#### TASK STATEMENT
Among the entries below, extract exactly the lines that run from the one with "meets s word" through the one with "Bool.not_eq_true'] at h", both ends included.

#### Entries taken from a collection
________________________________________
-- ==== Sys2Proof/Tests/Slice0.lean ====
section
/-! SUPPORT. Small tests: ill-formed operands are refused, each statement's hypotheses are met by a
concrete state, and single steps give what the manual's words say. -/

namespace Sys2Proof.Tests

open Sys2Proof Sys2Proof.Machine

/-! ## Helpers -/

/-- The instance that the helper states run on tile 0. -/
def w0 : InstanceId := ⟨⟨3, 0⟩, 0, false⟩

/-- A RUN item of context 5 with one instance. -/
def item0 : Item :=
  { id := ⟨3, 0⟩, desc := leBytes 2 1 ++ leBytes 2 5 ++ zeros 60, block := [], plan := false, accepted := 0,
    stage := .running, taken := true, began := true, waits := 0, replays := 0, error := none, verdict := none,
    dropped := false, todo := [], ended := 0, batch := false, tabled := false, counted := false, spilled := false,
    paired := false, golden := .none, frame := 0, busy := 0, other := 0, busyNs := 0, engine := none }

/-- Its instance. -/
def inst0 : Inst :=
  { id := w0, slot := 0, tile := some 0, wait := .ready, paired := false, golden := false, points := 0, issued := 0,
    sigs := Vector.replicate 5 0, results := [], took := 0, finished := false, unsent := [], endSent := false,
    ranOn := some 0 }

/-- Context 5: READY, of class QM, four shelves of which three are bound, the seed shelf at index 2. -/
def ctx5 : Context :=
  { contextReset with state := .ready, cls := .qm, shelves := 4, seedShelf := 2, map := [(0, 0), (1, 257), (2, 514)] }

/-- Tile 0 running the instance, with the s registers given. -/
def tile0 (l : List Word64) : Tile :=
  { tileReset with state := .running, ctx := 5, inst := some w0, s := Vector.ofFn (fun i => l.getD i.val 0) }

/-- A state in which tile 0 is about to issue a word. -/
def lab (word : Nat) (l : List Word64) : State :=
  let s := State.reset
  { s with
    mem := memWrites [] (shelfBase 0) (leBytes 8 word),
    gh := { s.gh with items := [item0], insts := [inst0], contexts := [(5, ctx5)] },
    tl := { s.tl with tiles := [(0, tile0 l)] } }

/-- The same state with its tile changed. -/
def labOn (word : Nat) (f : Tile → Tile) : State := modTile (lab word []) 0 f

/-- The conditions of `Issues` as a check. -/
def issuesCheck (s : State) (tl : TileId) (clk : Nat) (w : InstanceId) (word : Nat) : Bool :=
  let x := tileOf s tl
  packageUp s && x.inst == some w && x.state == .running && !x.dbg.wanted && !x.dbg.stepping &&
    x.dbg.watchHit.isNone && (breakpointAt s tl).isNone && decide (x.count + issueClocks x clk < 30000) &&
    (match shelfReads s x.ctx w.second x.pc.toNat 8 with
     | .ok b => leNat b == word
     | .error _ => false) &&
    s.tl.softWords.isEmpty && (x.dirty.find? (fun e => e.1 == x.pc.toNat / 64 * 64)).isNone && legalWord word

/-- With no word that reads with a correctable error no range meets one. -/
theorem clearOf_of_empty {l : List Nat} (h : l.isEmpty = true) (r : List (Nat × Nat)) : clearOf l r := by
  rw [List.isEmpty_iff] at h
  subst h
  exact fun w hw => absurd hw (by simp)

theorem issues_of_check {s : State} {tl : TileId} {clk word : Nat} {w : InstanceId}
    (h : issuesCheck s tl clk w word = true) : Issues s tl clk w word := by
  simp only [issuesCheck, Bool.and_eq_true, beq_iff_eq, Bool.not_eq_true', Option.isNone_iff_eq_none,
    decide_eq_true_eq] at h
  obtain ⟨⟨⟨⟨⟨⟨⟨⟨⟨⟨⟨h1, h2⟩, h3⟩, h4⟩, h5⟩, h6⟩, h7⟩, h8⟩, h9⟩, hs⟩, h10⟩, h11⟩ := h
  refine ⟨h1, h2, h3, h4, h5, h6, h7, h8, ?_, clearOf_of_empty hs _, h10, h11⟩
  split at h9
  · next b hb => exact ⟨b, hb, by simpa using h9⟩
  · cases h9

/-- A format A word: opcode, RD, RS1, RS2, RS3, FMT and FUNC (R152). -/
def wordA (op rd rs1 rs2 rs3 fmt func : Nat) : Nat :=
  op + rd * 2 ^ 13 + rs1 * 2 ^ 18 + rs2 * 2 ^ 23 + rs3 * 2 ^ 28 + fmt * 2 ^ 33 + func * 2 ^ 39

/-- A format B word: opcode, RD, RS1 and IMM32 (R152). -/
def wordB (op rd rs1 imm : Nat) : Nat := op + rd * 2 ^ 13 + rs1 * 2 ^ 18 + imm * 2 ^ 32

/-- A format M word without an index: opcode, RT, AB, SIZE and IMM32 (R152). -/
def wordM (op rt ab size imm : Nat) : Nat := op + rt * 2 ^ 13 + ab * 2 ^ 18 + size * 2 ^ 30 + imm * 2 ^ 32

/-- The state that a command leads to. -/
def after (i : Instr) (s : State) : State :=
  match exec i s with
  | .next t => t
  | _ => s


/-! ## Premises of the statements about tile instructions

Each theorem names a state and operands that meet the premises of its statement's clauses. -/

/-- The premises that every statement about an instruction on tile 0 shares, as a check. -/
def meets (s : State) (word op : Nat) : Bool :=
  issuesCheck s 0 1 w0 word && fOp word == op && runsWord (tileOf s 0) word

theorem of_meets {s : State} {word op : Nat} (h : meets s word op = true) :
    Issues s 0 1 w0 word ∧ fOp word = op ∧ runsWord (tileOf s 0) word = true := by
  simp only [meets, Bool.and_eq_true, beq_iff_eq] at h
  exact ⟨issues_of_check h.1.1, h.1.2, h.2⟩

/-- The conditions of `Ordinary` as a check. -/
def ordinaryCheck (s : State) (tl : TileId) (w : InstanceId) (i : Inst) (x : Item) : Bool :=
  findInst s w == some i && findItem s w.item == some x && i.tile == some tl &&
    !i.golden && !x.paired && !x.plan && dType x.desc == 1 && dCtx x.desc == (tileOf s tl).ctx &&
    (ctxOf s (tileOf s tl).ctx).state == .ready && x.stage == .running && x.verdict == none && x.error == none &&
    (tileOf s tl).tensor.drain == none && (tileOf s tl).tensor.fetches == [] && (tileOf s tl).leaving == none

theorem ordinary_of_check {s : State} {tl : TileId} {w : InstanceId} {i : Inst} {x : Item}
    (h : ordinaryCheck s tl w i x = true) : Ordinary s tl w i x := by
  simp only [ordinaryCheck, Bool.and_eq_true, beq_iff_eq, Bool.not_eq_true'] at h
  obtain ⟨⟨⟨⟨⟨⟨⟨⟨⟨⟨⟨⟨⟨⟨h1, h2⟩, h3⟩, h4⟩, h5⟩, h6⟩, h7⟩, h8⟩, h9⟩, h10⟩, h11⟩, h12⟩, h13⟩, h15⟩, h14⟩ := h
  exact ⟨h1, h2, h3, ⟨h4, h5, h6, h7⟩, h8, h9, ⟨h10, h11, h12⟩, ⟨h13, h15⟩, h14⟩

/-- A word with PE set and bit 0 of p1 clear. -/
def predicated (word : Nat) : Nat := word + 2 ^ 8 + 2 ^ 11

/-- A legal word of each opcode: its fields are those that the opcode's rules ask for. -/
def anyWord (op : Nat) : Nat :=
  if op = 0x01 ∨ op = 0x02 ∨ op = 0x03 ∨ op = 0x04 ∨ op = 0x48 then op
  else if op = 0x05 then op + 6 * 2 ^ 28 + 8 * 2 ^ 32
  else if op = 0x06 then op + 31 * 2 ^ 13 + 8 * 2 ^ 32
  else if 0x31 ≤ op ∧ op ≤ 0x37 then wordB op 31 1 63
  else if op = 0x38 then op + 31 * 2 ^ 13 + (2 ^ 43 + 5) * 2 ^ 20
  else if op = 0x39 then op + 31 * 2 ^ 13 + (2 ^ 20 - 1) * 2 ^ 20
  else if op = 0x3C then wordB op 15 1 0xFFFFFFFF
  else if op = 0x3D ∨ op = 0x3E then wordA op 7 1 2 0 0 0
  else if 0x40 ≤ op ∧ op ≤ 0x42 then wordM op 31 1 2 0x10000
  else if op = 0x43 ∨ op = 0x44 then wordM op 15 1 3 0x10000
  else if op = 0x45 ∨ op = 0x46 then wordM op 15 1 0 0x10000
  else op

theorem test_steps_of_any_queue : State.reset.pending = [] ∧
    ({ State.reset with pw := { State.reset.pw with sleepState := 3 } } : State).pending = [] := by decide +kernel

theorem test_scalar_premises : ∀ r ∈ scalarRows, meets (lab (wordA r.2.1 31 1 2 0 0 0) []) (wordA r.2.1 31 1 2 0 0 0) r.2.1 = true := by
  decide +kernel

theorem test_immediate_premises : ∀ r ∈ immediateRows, meets (lab (anyWord r.2.1) []) (anyWord r.2.1) r.2.1 = true := by
  decide +kernel

theorem test_division_premises :
    (∀ op ∈ [0x25, 0x26, 0x27, 0x28], meets (lab (wordA op 31 1 2 0 0 0) []) (wordA op 31 1 2 0 0 0) op = true) ∧
    sReg (tileOf (lab (wordA 0x25 31 1 2 0 0 0) []) 0) 2 = 0 ∧
    (∀ op ∈ [0x25, 0x27], meets (lab (wordA op 31 1 2 0 0 0) [0, 2 ^ 63, 0xFFFFFFFFFFFFFFFF]) (wordA op 31 1 2 0 0 0) op = true) ∧
    sReg (tileOf (lab (wordA 0x25 31 1 2 0 0 0) [0, 2 ^ 63, 0xFFFFFFFFFFFFFFFF]) 0) 1 = BitVec.intMin 64 ∧
    sReg (tileOf (lab (wordA 0x25 31 1 2 0 0 0) [0, 2 ^ 63, 0xFFFFFFFFFFFFFFFF]) 0) 2 = BitVec.allOnes 64 := by
  decide +kernel

theorem test_address_premises :
    meets (lab (wordA 0x3A 15 31 0 0 0 0) []) (wordA 0x3A 15 31 0 0 0 0) 0x3A = true ∧
    meets (lab (wordA 0x3B 31 15 0 0 0 0) []) (wordA 0x3B 31 15 0 0 0 0) 0x3B = true ∧
    meets (lab (anyWord 0x3C) []) (anyWord 0x3C) 0x3C = true ∧
    (∀ c ∈ [0, 1, 2, 3, 4, 5], meets (lab (wordA 0x3D 7 1 2 0 0 c) [0, 1, 2]) (wordA 0x3D 7 1 2 0 0 c) 0x3D = true) ∧
    (∀ f ∈ [0, 1, 2], meets (lab (wordA 0x3E 7 1 2 0 0 f) []) (wordA 0x3E 7 1 2 0 0 f) 0x3E = true) ∧
    (∀ f ∈ [3, 4, 5], meets (lab (wordA 0x3E 7 1 0 0 0 f) []) (wordA 0x3E 7 1 0 0 0 f) 0x3E = true) := by
  decide +kernel

/-- A word of the tile whose address register 1 holds `a`. -/
def labA (word a : Nat) : State := labOn word (fun x => { x with a := x.a.setIfInBounds 1 (BitVec.ofNat 48 a) })

/-- A post of another instance, staged. -/
def post1 : Post :=
  { inst := some ⟨⟨3, 0⟩, 1, false⟩, ctx := 5, slot := 1, staged := some { pc := 0, seed := [], weights := [], failure := none } }

/-- A chain of the instance in flight. -/
def chain0 : Chain :=
  { tile := 0, ch := 15, ctx := 5, inst := w0, golden := false, pc := 0, nextAddr := none, count := 1, number := 0, sig := 0 }

/-- The same state with the instance's chain in flight. -/
def withChain (s : State) : State := { s with tl := { s.tl with chains := [chain0] } }

/-- The same state with context 5 changed. -/
def withCtx (s : State) (f : Context → Context) : State :=
  { s with gh := { s.gh with contexts := [(5, f ctx5)] } }

theorem test_fop_premises :
    (∀ k ∈ List.range 15, let word := wordA 0x3F 31 1 (if k ≤ 7 ∧ k ≠ 4 ∨ 12 ≤ k then 2 else 0) (if k = 5 then 3 else 0) 0 k
      meets (lab word []) word 0x3F = true) ∧
    (fdecode fmtFP64 (0x7FF8000000000000 : Word64).toNat).isNan = true ∧ (fdecode fmtFP64 (0 : Word64).toNat).isNan = false := by
  decide +kernel

/-- A branch with COND `c`, comparing s1 and s2. -/
def branch (c : Nat) : Nat := 0x05 + (if c = 6 then 0 else 2 ^ 18 + 2 * 2 ^ 23) + c * 2 ^ 28 + 0xFFFFFFF8 * 2 ^ 32

theorem test_control_premises :
    meets (lab 0x01 []) 0x01 0x01 = true ∧
    (∀ c ∈ [0, 1, 2, 3, 4, 5, 6], meets (lab (branch c) [0, 1, 2]) (branch c) 0x05 = true) ∧
    condMeans 2 1 2 ∧ ¬ condMeans 3 1 2 ∧
    meets (lab (anyWord 0x06) []) (anyWord 0x06) 0x06 = true ∧
    meets (lab (wordA 0x07 0 1 0 0 0 0) [0, 8]) (wordA 0x07 0 1 0 0 0 0) 0x07 = true ∧
    (sReg (tileOf (lab (wordA 0x07 0 1 0 0 0 0) [0, 8]) 0) 1).toNat % 8 = 0 ∧
    meets (lab (wordA 0x07 0 1 0 0 0 0) [0, 7]) (wordA 0x07 0 1 0 0 0 0) 0x07 = true ∧
    (sReg (tileOf (lab (wordA 0x07 0 1 0 0 0 0) [0, 7]) 0) 1).toNat % 8 ≠ 0 := by
  simp only [condMeans]
  decide +kernel

/-- A state with window 7 open to the context, the die's replica synchronised. -/
def windowLab (word : Nat) : State :=
  let s := withCtx (lab word []) (fun c => { c with windowMask := 0x80 })
  { s with
    sun := { s.sun with replicas := [(0, .sync)] },
    part := { s.part with
      openMask := 0x80,
      schedule := Vector.replicate 8 { openUs := 0, closeUs := 1000, kind := 1, cls := .qm, reserve := 0 } } }

/-- The item as a PAIRED one. -/
def pairedLab (word : Nat) : State :=
  let s := lab word []
  { s with gh := { s.gh with items := [{ item0 with paired := true }] } }

set_option Elab.async false in
theorem test_rdsr_premises :
    (∀ k ∈ List.range 7, meets (atTime 7 (lab (wordB 0x08 31 0 k) [])) (wordB 0x08 31 0 k) 0x08 = true) ∧
    (siteAt (lab (wordB 0x08 31 0 0) []) 0 w0 (wordB 0x08 31 0 0)).paired = false ∧
    replicaOf (lab (wordB 0x08 31 0 4) []) 0 ≠ .sync ∧
    (∀ i : Fin 8, ¬ ((ctxOf (lab (wordB 0x08 31 0 5) []) 5).windowMask.getLsbD i.val = true)) := by
  decide +kernel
________________________________________
#### RESPONSE AREA
theorem of_meets {s : State} {word op : Nat} (h : meets s word op = true) :
    Issues s 0 1 w0 word ∧ fOp word = op ∧ runsWord (tileOf s 0) word = true := by
  simp only [meets, Bool.and_eq_true, beq_iff_eq] at h
  exact ⟨issues_of_check h.1.1, h.1.2, h.2⟩

/-- The conditions of `Ordinary` as a check. -/
def ordinaryCheck (s : State) (tl : TileId) (w : InstanceId) (i : Inst) (x : Item) : Bool :=
  findInst s w == some i && findItem s w.item == some x && i.tile == some tl &&
    !i.golden && !x.paired && !x.plan && dType x.desc == 1 && dCtx x.desc == (tileOf s tl).ctx &&
    (ctxOf s (tileOf s tl).ctx).state == .ready && x.stage == .running && x.verdict == none && x.error == none &&
    (tileOf s tl).tensor.drain == none && (tileOf s tl).tensor.fetches == [] && (tileOf s tl).leaving == none

theorem ordinary_of_check {s : State} {tl : TileId} {w : InstanceId} {i : Inst} {x : Item}
    (h : ordinaryCheck s tl w i x = true) : Ordinary s tl w i x := by
  simp only [ordinaryCheck, Bool.and_eq_true, beq_iff_eq, Bool.not_eq_true'] at h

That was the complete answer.